> RECORD EXTRACTS:
-- ==== Sys2Proof/Certificates/Slice0/Obligations.lean ====
section
/-! DEFINITION. The statements for the provers. Rules are those of spec/; a clause that rests on a choice of the model names its log
entry. Every statement about the COOP variant stands under the spec's premise U7 (42_tx_timeslot R149, log entry 15). -/

open Sys2Proof Sys2Proof.Machine

/-! ### Event words -/

/-- Every event is read back from its word, with every operand at every value (R80 to R86). -/
def Obligations.DecodeOfEncode : Prop := ∀ i : Instr, decode (encode i) = .ok i

/-- A legal word has one meaning: the event it decodes to encodes to it and to nothing else (R85 to R87, R95). -/
def Obligations.EncodeOfDecode : Prop := ∀ (w : Word) (i : Instr), decode w = .ok i → encode i = w

/-- R85: a word is an event exactly when `W & mask = match`, row by row. -/
def Obligations.WordIsEventExactlyWhenRowMatches : Prop := ∀ w : Word,
  ((∃ baud pin, decode w = .ok (.beginTx baud pin)) ↔ w &&& 0xF8000000#32 = 0x08000000#32) ∧
  ((∃ byte g, decode w = .ok (.enq byte g)) ↔ w &&& 0xFFFFFE00#32 = 0x10000000#32) ∧
  (decode w = .ok .flush ↔ w &&& 0xFFFFFFFF#32 = 0x18000000#32) ∧
  (decode w = .ok .endTx ↔ w &&& 0xFFFFFFFF#32 = 0x20000000#32) ∧
  (decode w = .ok .tick ↔ w &&& 0xFFFFFFFF#32 = 0x40000000#32) ∧
  (decode w = .ok .prepare ↔ w &&& 0xFFFFFFFF#32 = 0x48000000#32) ∧
  (decode w = .ok .startread ↔ w &&& 0xFFFFFFFF#32 = 0x80000000#32) ∧
  (decode w = .ok .stopread ↔ w &&& 0xFFFFFFFF#32 = 0x88000000#32) ∧
  (decode w = .ok .regl ↔ w &&& 0xFFFFFFFF#32 = 0x90000000#32) ∧
  (decode w = .ok .unregl ↔ w &&& 0xFFFFFFFF#32 = 0x98000000#32) ∧
  ((∃ byte, decode w = .ok (.rx byte)) ↔ w &&& 0xFFFFFF00#32 = 0xC0000000#32) ∧
  (decode w = .ok .timeout ↔ w &&& 0xFFFFFFFF#32 = 0xC8000000#32) ∧
  (decode w = .ok .pstop ↔ w &&& 0xFFFFFFFF#32 = 0xD0000000#32)

/-- R87, R88: a word that no row matches decodes to an error and, presented (log entry 1), is refused, also while a command is held (log
entry 3); BEGIN with a baud rate of 0 is a legal word; PREPARE is refused in SIMPLE. -/
def Obligations.IllegalWordsAreRefused : Prop :=
  (∀ w : Word, (∀ r ∈ opcodeTable, w &&& r.mask ≠ r.pattern) ↔ ∃ e, decode w = .error e) ∧
  (∀ (s : State) (w : Word) (rest : List Word) (e : DecodeError), s.held = none → s.port = w :: rest → decode w = .error e →
    step s = .refused (.illegalWord e)) ∧
  (∀ (s : State) (c : HeldCommand) (before : List Word) (w : Word) (rest : List Word) (e : DecodeError), s.held = some c →
    s.tx.busy = true → s.port = before ++ w :: rest → (∀ x ∈ before, IsForegroundWord x) → decode w = .error e →
    step s = .refused (.illegalWord e)) ∧
  (∀ pin : Pin, decode (encode (.beginTx 0#22 pin)) = .ok (.beginTx 0#22 pin)) ∧
  (∀ (s : State) (rest : List Word), s.held = none → s.port = 0x48000000#32 :: rest → s.params.variant = .simple →
    step s = .refused (.illegalWord .notInVariant))

/-- Words written out from R80 to R84 (95_test_vectors V-ENC) decode to the events they stand for; a stored word is read most significant
byte first (R94), and what follows it is left. -/
def Obligations.WrittenOutAndStoredWordsDecode : Prop :=
  decode 0b00001_01001_0000000000010010110000#32 = .ok (.beginTx 1200#22 9#5) ∧
  decode 0b00010_000000000000000000_1_01000001#32 = .ok (.enq 0x41#8 true) ∧
  decode 0b01000_000000000000000000000000000#32 = .ok .tick ∧
  decode 0b01001_000000000000000000000000000#32 = .ok .prepare ∧
  decode 0b10010_000000000000000000000000000#32 = .ok .regl ∧
  decode 0b11000_0000000000000000000_10001101#32 = .ok (.rx 0x8D#8) ∧
  bytesOfWord (encode (.rx 0x02#8)) = [0xC0#8, 0x00#8, 0x00#8, 0x02#8] ∧
  (∀ (w : Word) (rest : List Byte) (i : Instr), decode w = .ok i → decodeBytes (bytesOfWord w ++ rest) = .ok (i, rest))

/-- R92: the line an event is written as reads back as that event alone. -/
def Obligations.TraceLinesAreReadBack : Prop := ∀ i : Instr, readLine (showEvent i) = some [i]

/-- R89: the codes and classes of the statuses, and the three fatal codes. -/
def Obligations.StatusCodesAndClasses : Prop :=
  [Status.ok, .full, .denied].map (fun e => (e.code, e.statusClass)) =
    [(0x00#8, .success), (0x01#8, .resourceExhaustion), (0x02#8, .resourceExhaustion)] ∧
  [Status.unexpectedByte, .badTrailer, .labelTooLong, .valueTooLong].map (fun e => (e.code, e.statusClass)) =
    [(0x10#8, .protocolViolation), (0x11#8, .protocolViolation), (0x12#8, .protocolViolation), (0x13#8, .protocolViolation)] ∧
  [Status.checksumMismatch, .timeout, .unknownLabel, .decodeError].map (fun e => (e.code, e.statusClass)) =
    [(0x14#8, .integrityFailure), (0x15#8, .timeout), (0x16#8, .reportedNotFatal), (0x17#8, .reportedNotFatal)] ∧
  [Status.frameComplete, .alreadyEnded, .stopped, .released].map (fun e => (e.code, e.statusClass)) =
    [(0x20#8, .notice), (0x21#8, .notice), (0x22#8, .notice), (0x23#8, .notice)] ∧
  [FatalCode.cursorRange, .doubleListener, .timerBinding].map FatalCode.code = [0xF0#8, 0xF1#8, 0xF2#8]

> EXERCISE REQUIREMENTS:
Give back the entire listing exactly as it was written.

> TASK RESPONSE:
-- ==== Sys2Proof/Certificates/Slice0/Obligations.lean ====
section
/-! DEFINITION. The statements for the provers. Rules are those of spec/; a clause that rests on a choice of the model names its log
entry. Every statement about the COOP variant stands under the spec's premise U7 (42_tx_timeslot R149, log entry 15). -/

open Sys2Proof Sys2Proof.Machine

/-! ### Event words -/

/-- Every event is read back from its word, with every operand at every value (R80 to R86). -/
def Obligations.DecodeOfEncode : Prop := ∀ i : Instr, decode (encode i) = .ok i

/-- A legal word has one meaning: the event it decodes to encodes to it and to nothing else (R85 to R87, R95). -/
def Obligations.EncodeOfDecode : Prop := ∀ (w : Word) (i : Instr), decode w = .ok i → encode i = w

/-- R85: a word is an event exactly when `W & mask = match`, row by row. -/
def Obligations.WordIsEventExactlyWhenRowMatches : Prop := ∀ w : Word,
  ((∃ baud pin, decode w = .ok (.beginTx baud pin)) ↔ w &&& 0xF8000000#32 = 0x08000000#32) ∧
  ((∃ byte g, decode w = .ok (.enq byte g)) ↔ w &&& 0xFFFFFE00#32 = 0x10000000#32) ∧
  (decode w = .ok .flush ↔ w &&& 0xFFFFFFFF#32 = 0x18000000#32) ∧
  (decode w = .ok .endTx ↔ w &&& 0xFFFFFFFF#32 = 0x20000000#32) ∧
  (decode w = .ok .tick ↔ w &&& 0xFFFFFFFF#32 = 0x40000000#32) ∧
  (decode w = .ok .prepare ↔ w &&& 0xFFFFFFFF#32 = 0x48000000#32) ∧
  (decode w = .ok .startread ↔ w &&& 0xFFFFFFFF#32 = 0x80000000#32) ∧
  (decode w = .ok .stopread ↔ w &&& 0xFFFFFFFF#32 = 0x88000000#32) ∧
  (decode w = .ok .regl ↔ w &&& 0xFFFFFFFF#32 = 0x90000000#32) ∧
  (decode w = .ok .unregl ↔ w &&& 0xFFFFFFFF#32 = 0x98000000#32) ∧
  ((∃ byte, decode w = .ok (.rx byte)) ↔ w &&& 0xFFFFFF00#32 = 0xC0000000#32) ∧
  (decode w = .ok .timeout ↔ w &&& 0xFFFFFFFF#32 = 0xC8000000#32) ∧
  (decode w = .ok .pstop ↔ w &&& 0xFFFFFFFF#32 = 0xD0000000#32)

/-- R87, R88: a word that no row matches decodes to an error and, presented (log entry 1), is refused, also while a command is held (log
entry 3); BEGIN with a baud rate of 0 is a legal word; PREPARE is refused in SIMPLE. -/
def Obligations.IllegalWordsAreRefused : Prop :=
  (∀ w : Word, (∀ r ∈ opcodeTable, w &&& r.mask ≠ r.pattern) ↔ ∃ e, decode w = .error e) ∧
  (∀ (s : State) (w : Word) (rest : List Word) (e : DecodeError), s.held = none → s.port = w :: rest → decode w = .error e →
    step s = .refused (.illegalWord e)) ∧
  (∀ (s : State) (c : HeldCommand) (before : List Word) (w : Word) (rest : List Word) (e : DecodeError), s.held = some c →
    s.tx.busy = true → s.port = before ++ w :: rest → (∀ x ∈ before, IsForegroundWord x) → decode w = .error e →
    step s = .refused (.illegalWord e)) ∧
  (∀ pin : Pin, decode (encode (.beginTx 0#22 pin)) = .ok (.beginTx 0#22 pin)) ∧
  (∀ (s : State) (rest : List Word), s.held = none → s.port = 0x48000000#32 :: rest → s.params.variant = .simple →
    step s = .refused (.illegalWord .notInVariant))

/-- Words written out from R80 to R84 (95_test_vectors V-ENC) decode to the events they stand for; a stored word is read most significant
byte first (R94), and what follows it is left. -/
def Obligations.WrittenOutAndStoredWordsDecode : Prop :=
  decode 0b00001_01001_0000000000010010110000#32 = .ok (.beginTx 1200#22 9#5) ∧
  decode 0b00010_000000000000000000_1_01000001#32 = .ok (.enq 0x41#8 true) ∧
  decode 0b01000_000000000000000000000000000#32 = .ok .tick ∧
  decode 0b01001_000000000000000000000000000#32 = .ok .prepare ∧
  decode 0b10010_000000000000000000000000000#32 = .ok .regl ∧
  decode 0b11000_0000000000000000000_10001101#32 = .ok (.rx 0x8D#8) ∧
  bytesOfWord (encode (.rx 0x02#8)) = [0xC0#8, 0x00#8, 0x00#8, 0x02#8] ∧
  (∀ (w : Word) (rest : List Byte) (i : Instr), decode w = .ok i → decodeBytes (bytesOfWord w ++ rest) = .ok (i, rest))

/-- R92: the line an event is written as reads back as that event alone. -/
def Obligations.TraceLinesAreReadBack : Prop := ∀ i : Instr, readLine (showEvent i) = some [i]

/-- R89: the codes and classes of the statuses, and the three fatal codes. -/
def Obligations.StatusCodesAndClasses : Prop :=
  [Status.ok, .full, .denied].map (fun e => (e.code, e.statusClass)) =
    [(0x00#8, .success), (0x01#8, .resourceExhaustion), (0x02#8, .resourceExhaustion)] ∧
  [Status.unexpectedByte, .badTrailer, .labelTooLong, .valueTooLong].map (fun e => (e.code, e.statusClass)) =
    [(0x10#8, .protocolViolation), (0x11#8, .protocolViolation), (0x12#8, .protocolViolation), (0x13#8, .protocolViolation)] ∧
  [Status.checksumMismatch, .timeout, .unknownLabel, .decodeError].map (fun e => (e.code, e.statusClass)) =
    [(0x14#8, .integrityFailure), (0x15#8, .timeout), (0x16#8, .reportedNotFatal), (0x17#8, .reportedNotFatal)] ∧
  [Status.frameComplete, .alreadyEnded, .stopped, .released].map (fun e => (e.code, e.statusClass)) =
    [(0x20#8, .notice), (0x21#8, .notice), (0x22#8, .notice), (0x23#8, .notice)] ∧
  [FatalCode.cursorRange, .doubleListener, .timerBinding].map FatalCode.code = [0xF0#8, 0xF1#8, 0xF2#8]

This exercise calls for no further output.